-- ==== Sys2Proof/Machine/Collector.lean ====
section
/-!
DEFINITION. The fault collector: taking a report, level and escalation, reactions, the record store, the journal ring,
acknowledgement and recovery (R553-R575).
-/

namespace Sys2Proof

/-- The unit whose checker serves a class and subject (R553, R555). -/
def checkerUnit (cls : FaultClass) (subj : W32) : Nat :=
  match cls.row.subj with
  | .u => subjUnit subj
  | .c => 0x32
  | .h => 0x33
  | .k | .t | .n => 0x00

/-- The slices of an L3 record (R559). -/
def slicesOf (unit : Nat) : List Nat :=
  if 0x10 ≤ unit ∧ unit < 0x20 then [unit - 0x10]
  else if 0x20 ≤ unit ∧ unit < 0x30 then [unit - 0x20]
  else if 0x33 ≤ unit ∧ unit < 0x37 then (List.range 4).map (fun i => (unit - 0x33) * 4 + i)
  else []

def recordClass (r : FaultRecord) : Option FaultClass := FaultClass.ofCode r.cls.toNat

/-- The slices that a record affects; an L4 record affects every one (R556, R559). -/
def recordSlices (r : FaultRecord) : List Nat :=
  if r.level = 4 then List.range 16
  else if r.level = 3 ∧ ((recordClass r).map (fun c => c.row.subj)) = some .u then slicesOf (subjUnit r.subject)
  else []

/-- The record's subject is a port: a macro's unit with a port number (R552). -/
def subjPort (subj : W32) : Option Nat :=
  let u := subjUnit subj
  if 0x10 ≤ u ∧ u < 0x20 ∧ subjSub subj < 512 then some (subjSub subj) else none

/-- An OPEN record at L2 or above that names a port or its macro, or an OPEN L3 or L4 record that affects its slice
(R569). -/
def recordHolds (r : FaultRecord) (n : Nat) : Bool :=
  !r.acked && decide (2 ≤ r.level)
  && ((((recordClass r).map (fun c => c.row.subj)) == some .u && subjUnit r.subject == 0x10 + n / 32
        && (subjSub r.subject == n || subjSub r.subject == wholeUnit))
      || (recordSlices r).contains (n / 32))

/-- SEQ after another: 0xFFFF_FFFF is no SEQ (R564). -/
def seqAfter (q : W32) : W32 := if q + 1#32 = 0xFFFFFFFF#32 then 0#32 else q + 1#32

end Sys2Proof

namespace Sys2Proof.Machine

def fltMod (s : State) (f : Flt → Flt) : State := { s with flt := f s.flt }

/-- A new SEQ. -/
def takeSeq (s : State) : W32 × State :=
  let q := seqAfter s.flt.lastAnySeq
  (q, fltMod s (fun f => { f with lastAnySeq := q }))

/-! The journal ring (R573, R575). -/

def ringSize : Nat := 1024

/-- An entry that finds the ring full: the class of the first lost, the highest level and the span of ticks are kept. -/
def ringLose (s : State) (r : FaultRecord) : State :=
  fltMod s (fun f =>
    { f with
      ringLost := wrapInc f.ringLost
      ringLoss := some (match f.ringLoss with
        | none => { cls := r.cls, level := r.level, firstTick := s.tmb.tick, lastTick := s.tmb.tick, count := 1#32,
                    refSeq := f.lastWrittenSeq }
        | some l => { l with level := max l.level r.level, lastTick := s.tmb.tick, count := wrapInc l.count }) })

/-- A SUMMARY record of what was lost enters the ring before the next record, once there is room. -/
def ringSummary (s : State) : State :=
  match s.flt.ringLoss with
  | none => s
  | some l =>
    if ringSize ≤ s.flt.ring.length then s
    else
      let (q, s) := takeSeq s
      fltMod s (fun f =>
        { f with
          ringLoss := none
          ring := f.ring ++ [{ FaultRecord.blank with
            seq := q, kind := .summary, level := l.level, cls := l.cls, firstTick := l.firstTick, lastTick := l.lastTick,
            count := l.count, bootEpoch := s.rst.epoch, lost := l.count, refSeq := l.refSeq }] })

/-- A record enters the ring, or is lost. -/
def ringPush (s : State) (r : FaultRecord) : State :=
  if ringSize ≤ s.flt.ring.length then ringLose s r else fltMod s (fun f => { f with ring := f.ring ++ [r] })
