-- ==== Sys2Proof/Machine/Proof.lean ====
section
/-!
DEFINITION. Proofing (R68, R70, R73, R74, R87, R109, R121-R125, R130, R343, R384): the configuration under proof, the
worst-case slots of a program, the checks in code order, and the result record.
-/

namespace Sys2Proof

/-! Worst-case slots (R384). -/

def opOf (w : W48) : Nat := w.toNat / 2 ^ 40
def dispOf (w : W48) : Nat := w.toNat % 2 ^ 15
def loopCount (w : W48) : Nat := fieldN w.toNat 32 8

/-- Issue slots of an instruction (R367); `remote` outside the home cluster. -/
def slotCost (w : W48) (remote : Bool) : Nat :=
  match opOf w with
  | 0x19 | 0x35 | 0x50 | 0x53 | 0x58 | 0x8A => 2
  | 0x42 | 0x43 => if remote then 4 else 1
  | 0x60 => if 4 ≤ w.toNat % 16 then 12 else 8
  | _ => 1

/-- Where control goes from the instruction at `i`; `jt` gives the targets of a jump table. -/
def successors (jt : Nat → List Nat) (w : W48) (i : Nat) : List Nat :=
  let op := opOf w
  if op = 0x80 then [i + 1 + dispOf w]
  else if 0x81 ≤ op ∧ op ≤ 0x88 then [i + 1, i + 1 + dispOf w]
  else if op = 0x8A then jt (w.toNat % 256)
  else [i + 1]

/-- The largest sum of `cost` along any path from `lo` until control reaches `stop`, with loops nested at most `depth`
deep; a loop counts its body COUNT times. -/
def pathMost (code : Nat → W48) (jt : Nat → List Nat) (cost : W48 → Nat) : Nat → Nat → Nat → Nat
  | 0, _, _ => 0
  | depth + 1, lo, stop =>
    let costs := (List.range (stop - lo)).foldl (fun (acc : List Nat) k =>
      let i := stop - 1 - k
      let w := code i
      let at_ := fun j => if j < stop then acc.getD (j - (i + 1)) 0 else 0
      let v := if opOf w = 0x8F then cost w
        else if opOf w = 0x89 then
          let stop' := i + 1 + dispOf w
          cost w + loopCount w * pathMost code jt cost depth (i + 1) stop' + at_ stop'
        else cost w + maxOf ((successors jt w i).map at_)
      v :: acc) []
    costs.headD 0

/-- Worst slots from `lo` until control reaches `stop`; `remote` outside the home cluster. -/
def worstFrom (code : Nat → W48) (jt : Nat → List Nat) (remote : Bool) (depth lo stop : Nat) : Nat :=
  pathMost code jt (fun w => slotCost w remote) depth lo stop

/-! The configuration under proof. -/

structure ProofCfg where
  f256 : Bool
  lanes : W64
  portMap : List PortMapEntry
  /-- Ports that the Recipe's tables name. -/
  tablePorts : List Nat
  demand : Demand
  /-- Banks as they will serve. -/
  cph : Bank
  eng : Bank
  que : Bank
  /-- Slab units lost or out of service for test (R75). -/
  outOfUse : List Nat
  /-- Spare engines whose rows are kept EMPTY, and every engine that may serve as a spare (R384). -/
  freeSpares : List Nat
  spares : List Nat
  control : List (Nat × Nat)
  bindings : List Binding
  /-- Programs by cluster, the cluster's control program and its number of instructions. -/
  programs : List (Nat × Tbl Program)
  controls : List (Nat × Nat)
  imemSizes : List (Nat × Nat)
  code : Nat → Nat → W48
  worst : List (Nat × Nat)
  /-- The sum of the queues' minimum reservations. -/
  minSum : Nat

def refusal (check table object demanded available : Nat) : ProofResult :=
  { status := 4, check := check, table := table, object := object, demanded := demanded, available := available,
    headroom := 0 }

/-- The first failure of a list of checks. -/
def firstOf {α : Type} (l : List α) (f : α → Option ProofResult) : Option ProofResult := l.findSome? f

/-! Entries of a bank. -/

def Bank.pagesOf (b : Bank) : Nat := 2 ^ b.ringLog2

/-- Sum of the positions, or of the entries, of rows of a range that name a channel, or a pool. -/
def Bank.granted (b : Bank) (kind id lo hi : Nat) (count : Bool) : Nat :=
  sumOf ((b.entries.filter (fun e =>
    decide (lo ≤ e.1) && decide (e.1 < hi) && entryKind e.2 == kind && entryChannel e.2 == id)).map
      (fun e => if count then 1 else entryLength e.2))

/-- A row of a bank has no entry in any page. -/
def Bank.rowEmpty (b : Bank) (r : Nat) : Bool := !(b.entries.any (fun e => e.1 == r))

/-! R68. -/

/-- Positions, rows, entries per row and the highest channel of a slot table, by its number of R107. -/
def tablePositions (t : Nat) : Nat := if t = 0 then 1600 else if t = 1 then 250 else 240
def tableRows (t : Nat) : Nat := if t = 0 then 192 else if t = 1 then 768 else 2
def tableEntries (t : Nat) : Nat := if t = 0 then 64 else if t = 1 then 16 else 240
def tableLast (t : Nat) : Nat := if t = 0 then 262143 else if t = 1 then 16777214 else 65535

def entryOk (t : Nat) (w : W64) : Bool :=
  fieldN w.toNat 49 13 == 0 && (t == 1 || !entryDefer w)
  && (match entryKind w with
      | 0 => true
      | 1 => decide (1 ≤ entryLength w) && decide (entryStart w + entryLength w ≤ tablePositions t)
             && decide (entryChannel w ≤ tableLast t)
      | 2 => decide (1 ≤ entryLength w) && decide (entryStart w + entryLength w ≤ tablePositions t)
             && decide (entryChannel w < 16)
      | _ => false)

def rowRising : List W64 → Bool
  | [] => true
  | [_] => true
  | a :: b :: l => decide (entryStart a + entryLength a ≤ entryStart b) && rowRising (b :: l)

def rowOk (t : Nat) (ws : List W64) : Bool :=
  decide (ws.length ≤ tableEntries t) && ws.all (entryOk t) && rowRising (ws.filter (fun w => entryKind w != 0))

def bankOk (t : Nat) (b : Bank) : Bool :=
  decide (b.ringLog2 ≤ 4) && b.pages.length == b.pagesOf
  && b.pages.all (fun p => p.all (fun r => decide (r.1 < tableRows t) && rowOk t r.2))

/-- The slot entries agree with the bindings (R343). -/
def bindingRowsOk (b : Bank) (bs : List Binding) : Bool :=
  b.entries.all (fun e =>
    let id := entryChannel e.2
    if entryKind e.2 = 1 then
      bs.all (fun x => x.channel != id || (!x.pooled && e.1 == 8 * x.engine + x.thread))
    else bs.all (fun x => !x.pooled || x.pool != id || e.1 / 96 == x.cluster))

/-- The records agree among themselves (R343). -/
def overlapping (a n b m : Nat) : Bool := decide (a < b + m) && decide (b < a + n)

def bindingOk (spares : List Nat) (x : Binding) : Bool :=
  decide (x.channel ≤ 16777214) && decide (x.cluster < 8) && decide (x.pool < 16)
  && (match x.inbox with | some i => decide (i < 1024) | none => true) && decide (1 ≤ x.stateWords)
  && (if x.pooled then
        x.engine == 0 && x.thread == 0 && decide (x.stateWords ≤ 64) && decide (65536 ≤ x.stateAddr)
        && decide (x.stateAddr + x.stateWords ≤ 1048576)
      else
        x.pool == 0 && decide (x.engine / 12 = x.cluster) && decide (x.thread < 8) && decide (x.stateWords ≤ 1024)
        && decide (80 ≤ x.stateAddr) && decide (x.stateAddr + x.stateWords ≤ 8192) && !(spares.contains x.engine))

def bindingsMeet (x y : Binding) : Bool :=
  x.channel == y.channel
  || (x.cluster == y.cluster && x.inbox.isSome && x.inbox == y.inbox)
  || (x.pooled && y.pooled && x.cluster == y.cluster && overlapping x.stateAddr x.stateWords y.stateAddr y.stateWords)
  || (!x.pooled && !y.pooled && x.engine == y.engine && x.thread == y.thread
      && overlapping x.stateAddr x.stateWords y.stateAddr y.stateWords)
  || (x.pooled && y.pooled && x.pool == y.pool && x.cluster != y.cluster)

/-! The port map entries (R136, R141). -/

/-- The combinations of R136. -/
def Machine.comboOk (lanes rate fec : Nat) : Bool :=
  (rate == 0 && lanes == 1 && fec == 0)
  || (rate == 1 && lanes == 1 && (fec == 0 || fec == 1))
  || (rate == 1 && lanes == 4 && fec == 1)
  || (rate == 2 && (lanes == 1 || lanes == 2 || lanes == 4 || lanes == 8) && fec == 2)
  || (rate == 3 && (lanes == 1 || lanes == 2 || lanes == 4 || lanes == 8) && fec == 2)
  || (rate == 4 && (lanes == 1 || lanes == 2 || lanes == 4 || lanes == 8) && fec == 2)

/-- The fields of an entry are in range, its combination stands in R136, and its first lane is a multiple of its lanes. -/
def portEntryOk (e : PortMapEntry) : Bool :=
  Machine.comboOk e.lanes e.laneRate e.fec && e.port % e.lanes == 0 && decide (e.port + e.lanes ≤ 512)
  && decide (1518 ≤ e.maxFrame) && decide (e.maxFrame ≤ 9216) && decide (1 ≤ e.txStart) && decide (e.txStart ≤ 16)
  && decide (e.txPreset ≤ 5)

/-- The entry that breaks R141, or shares a lane with the one before it. -/
def portMapBad : Nat → List PortMapEntry → Option PortMapEntry
  | _, [] => none
  | lo, e :: l => if !portEntryOk e || decide (e.port < lo) then some e else portMapBad (e.port + e.lanes) l

def formatCheck (c : ProofCfg) : Option ProofResult :=
  let bad := fun t => { refusal 0x01 t 0 0 0 with status := 1 }
  if !bankOk 0 c.cph then some (bad 0)
  else if !bankOk 1 c.eng || c.control.any (fun x => !c.eng.rowEmpty (8 * x.2 + 7)) then some (bad 1)
  else if !bankOk 2 c.que then some (bad 2)
  else (portMapBad 0 c.portMap).map (fun p => { refusal 0x01 0xFF p.port 0 0 with status := 1 })

/-! Checks 0x02 to 0x05 (R6, R30, R70, R102). -/

/-- The lanes, ports and slices that the variant lacks (R5, R6, R7): a table may name ports 0 to 511, or 0 to 255 on HX9602-F256;
an INJECT value names its slice (DEDUCED, log entry 85). -/
def variantCheck (c : ProofCfg) : Option ProofResult :=
  let ports := if c.f256 then 256 else 512
  match c.portMap.find? (fun p => decide (ports < p.port + p.lanes)) with
  | some p => some (refusal 0x02 0xFF p.port (p.port + p.lanes - 1) (ports - 1))
  | none =>
    match c.tablePorts.find? (fun p => decide (ports ≤ p)) with
    | some p => some (refusal 0x02 0xFF p p (ports - 1))
    | none =>
      if !c.f256 then none
      else (c.demand.inject.zipIdx.find? (fun x => decide (8 ≤ x.2) && x.1 != 0)).map (fun x => refusal 0x02 0xFF x.2 x.1 0)

/-- Every lane of a port is enabled: bit g covers lanes 8g to 8g + 7. -/
def lanesOn (lanes : W64) (port n : Nat) : Bool := (List.range n).all (fun i => lanes.getLsbD ((port + i) / 8))

def portMapCheck (c : ProofCfg) : Option ProofResult :=
  firstOf c.portMap (fun p => if lanesOn c.lanes p.port p.lanes then none else some (refusal 0x03 0xFF p.port p.lanes 0))

def maskBits (n : Nat) (m : Nat) : List Nat := (List.range n).filter (fun i => bitN m i)

/-- SPARES. DESIGN CHOICE (log entry 174): the spec names no slot table for this check; TABLE is 1, the engines'. -/
def sparesCheck (c : ProofCfg) : Option ProofResult :=
  let n := (maskBits 96 c.demand.spares.toNat).length
  if n < 4 then some (refusal 0x04 1 0 4 n) else if 16 < n then some (refusal 0x04 1 0 n 16) else none

/-- Free reserve rows of a kind: EMPTY, and of a unit in use; and how many the kind must have, of `n`, each unit out of use having
taken one (R70, R75; DEDUCED, log entry 134). -/
def reserveRows (c : ProofCfg) (lo hi n : Nat) : Nat × Nat :=
  let rows := (List.range hi).drop lo
  ((rows.filter (fun r => c.cph.rowEmpty r && !c.outOfUse.contains r)).length, n - (rows.filter c.outOfUse.contains).length)

/-- R70: the rows of the spares, the slab reserve, and position 0 of the endpoint rows. -/
def reserveCheck (c : ProofCfg) : Option ProofResult :=
  let (cores, coresMin) := reserveRows c 0 128 4
  let (gfs, gfsMin) := reserveRows c 128 192 2
  if cores < coresMin then some (refusal 0x05 0 0 coresMin cores)
  else if gfs < gfsMin then some (refusal 0x05 0 0 gfsMin gfs)
  else match c.freeSpares.find? (fun e => (List.range 8).any (fun t => !c.eng.rowEmpty (8 * e + t))) with
    | some _ => some (refusal 0x05 1 0 0 0)
    | none =>
      if c.que.entries.any (fun e => entryStart e.2 == 0) then some (refusal 0x05 2 0 0 0) else none

/-! Checks 0x06 to 0x0A. -/

/-- A program may run outside a home cluster (R384). -/
def remoteCapable (c : ProofCfg) (p : Nat) : Bool :=
  let away := fun (k : Nat) => c.spares.any (fun e => e / 12 != k)
  c.bindings.any (fun b => b.program == p && away b.cluster) || c.controls.any (fun x => x.2 == p && away x.1)

/-- The cluster that holds a program, with it. -/
def programOf (c : ProofCfg) (p : Nat) : Option (Nat × Program) :=
  c.programs.findSome? (fun x => (tget x.2 p).map (fun q => (x.1, q)))

def worstSlots (c : ProofCfg) (p : Nat) : Nat :=
  match programOf c p with
  | none => 0
  | some (k, q) =>
    let r := remoteCapable c p
    (if r then 2 else 1)
      + worstFrom (c.code k) (fun i => (tgetD q.tables i []).map (fun t => q.entry + t)) r 5 q.entry (q.entry + q.length)

def programIds (c : ProofCfg) : List Nat := (c.programs.flatMap (fun x => x.2.map (·.1))).eraseDups

def worstCheck (c : ProofCfg) : Option ProofResult :=
  firstOf (programIds c) (fun p =>
    let w := worstSlots c p
    match c.worst.filter (fun x => x.1 == p) with
    | [] => some (refusal 0x06 1 p w 0)
    | l => (l.find? (fun x => x.2 != w)).map (fun x => refusal 0x06 1 p w x.2))

/-- The programs that an entry's slot can run (R73). -/
def entryPrograms (c : ProofCfg) (w : W64) : List Nat :=
  let id := entryChannel w
  ((c.bindings.filter (fun b =>
    if entryKind w = 1 then b.channel == id else b.pooled && b.pool == id)).map (·.program)).eraseDups

def lengthCheck (c : ProofCfg) : Option ProofResult :=
  firstOf c.eng.entries (fun e =>
    firstOf (entryPrograms c e.2) (fun p =>
      let w := worstSlots c p
      if w ≤ entryLength e.2 then none else some (refusal 0x07 1 p w (entryLength e.2))))

/-- First and last ENGC cycle of a slot (R65). -/
def slotCycles (row : Nat) (w : W64) : Nat × Nat :=
  (8 * entryStart w + row % 8, 8 * (entryStart w + entryLength w - 1) + row % 8)

def slotsMeet (a b : Nat × W64) : Bool :=
  entryKind a.2 == entryKind b.2 && entryChannel a.2 == entryChannel b.2
  && decide ((slotCycles a.1 a.2).1 ≤ (slotCycles b.1 b.2).2) && decide ((slotCycles b.1 b.2).1 ≤ (slotCycles a.1 a.2).2)

/-- The first entry that meets a later one (R74). -/
def meetIn : List (Nat × W64) → Option ProofResult
  | [] => none
  | a :: l => if l.any (slotsMeet a) then some (refusal 0x08 1 (entryChannel a.2) 0 0) else meetIn l

def overlapCheck (c : ProofCfg) : Option ProofResult :=
  firstOf c.eng.pages (fun p =>
    meetIn (p.flatMap (fun r => (r.2.filter (fun w => entryKind w != 0)).map (fun w => (r.1, w)))))

def clusterHas (c : ProofCfg) (k p : Nat) : Bool := c.programs.any (fun x => x.1 == k && thas x.2 p)

def placementCheck (c : ProofCfg) : Option ProofResult :=
  match (programIds c).find? (fun p => c.spares.any (fun e => !clusterHas c (e / 12) p)) with
  | some p => some (refusal 0x09 1 p 0 0)
  | none => (c.bindings.find? (fun b => !clusterHas c b.cluster b.program)).map (fun b => refusal 0x09 1 b.program 0 0)

/-- IMEM_SIZE. DESIGN CHOICE (log entry 174): the spec names no slot table for this check; TABLE is 1, the engines'. -/
def imemCheck (c : ProofCfg) : Option ProofResult :=
  firstOf c.imemSizes (fun x => if x.2 ≤ 21845 then none else some (refusal 0x0A 1 x.1 x.2 21845))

_____

TASK BRIEF: Begin at the first line of the records above and quote every line verbatim through the one that contains "0x10 + n / 32".

EXPECTED ANSWER:
-- ==== Sys2Proof/Machine/Collector.lean ====
section
/-!
DEFINITION. The fault collector: taking a report, level and escalation, reactions, the record store, the journal ring,
acknowledgement and recovery (R553-R575).
-/

namespace Sys2Proof

/-- The unit whose checker serves a class and subject (R553, R555). -/
def checkerUnit (cls : FaultClass) (subj : W32) : Nat :=
  match cls.row.subj with
  | .u => subjUnit subj
  | .c => 0x32
  | .h => 0x33
  | .k | .t | .n => 0x00

/-- The slices of an L3 record (R559). -/
def slicesOf (unit : Nat) : List Nat :=
  if 0x10 ≤ unit ∧ unit < 0x20 then [unit - 0x10]
  else if 0x20 ≤ unit ∧ unit < 0x30 then [unit - 0x20]
  else if 0x33 ≤ unit ∧ unit < 0x37 then (List.range 4).map (fun i => (unit - 0x33) * 4 + i)
  else []

def recordClass (r : FaultRecord) : Option FaultClass := FaultClass.ofCode r.cls.toNat

/-- The slices that a record affects; an L4 record affects every one (R556, R559). -/
def recordSlices (r : FaultRecord) : List Nat :=
  if r.level = 4 then List.range 16
  else if r.level = 3 ∧ ((recordClass r).map (fun c => c.row.subj)) = some .u then slicesOf (subjUnit r.subject)
  else []

/-- The record's subject is a port: a macro's unit with a port number (R552). -/
def subjPort (subj : W32) : Option Nat :=
  let u := subjUnit subj
  if 0x10 ≤ u ∧ u < 0x20 ∧ subjSub subj < 512 then some (subjSub subj) else none

/-- An OPEN record at L2 or above that names a port or its macro, or an OPEN L3 or L4 record that affects its slice
(R569). -/
def recordHolds (r : FaultRecord) (n : Nat) : Bool :=
  !r.acked && decide (2 ≤ r.level)
  && ((((recordClass r).map (fun c => c.row.subj)) == some .u && subjUnit r.subject == 0x10 + n / 32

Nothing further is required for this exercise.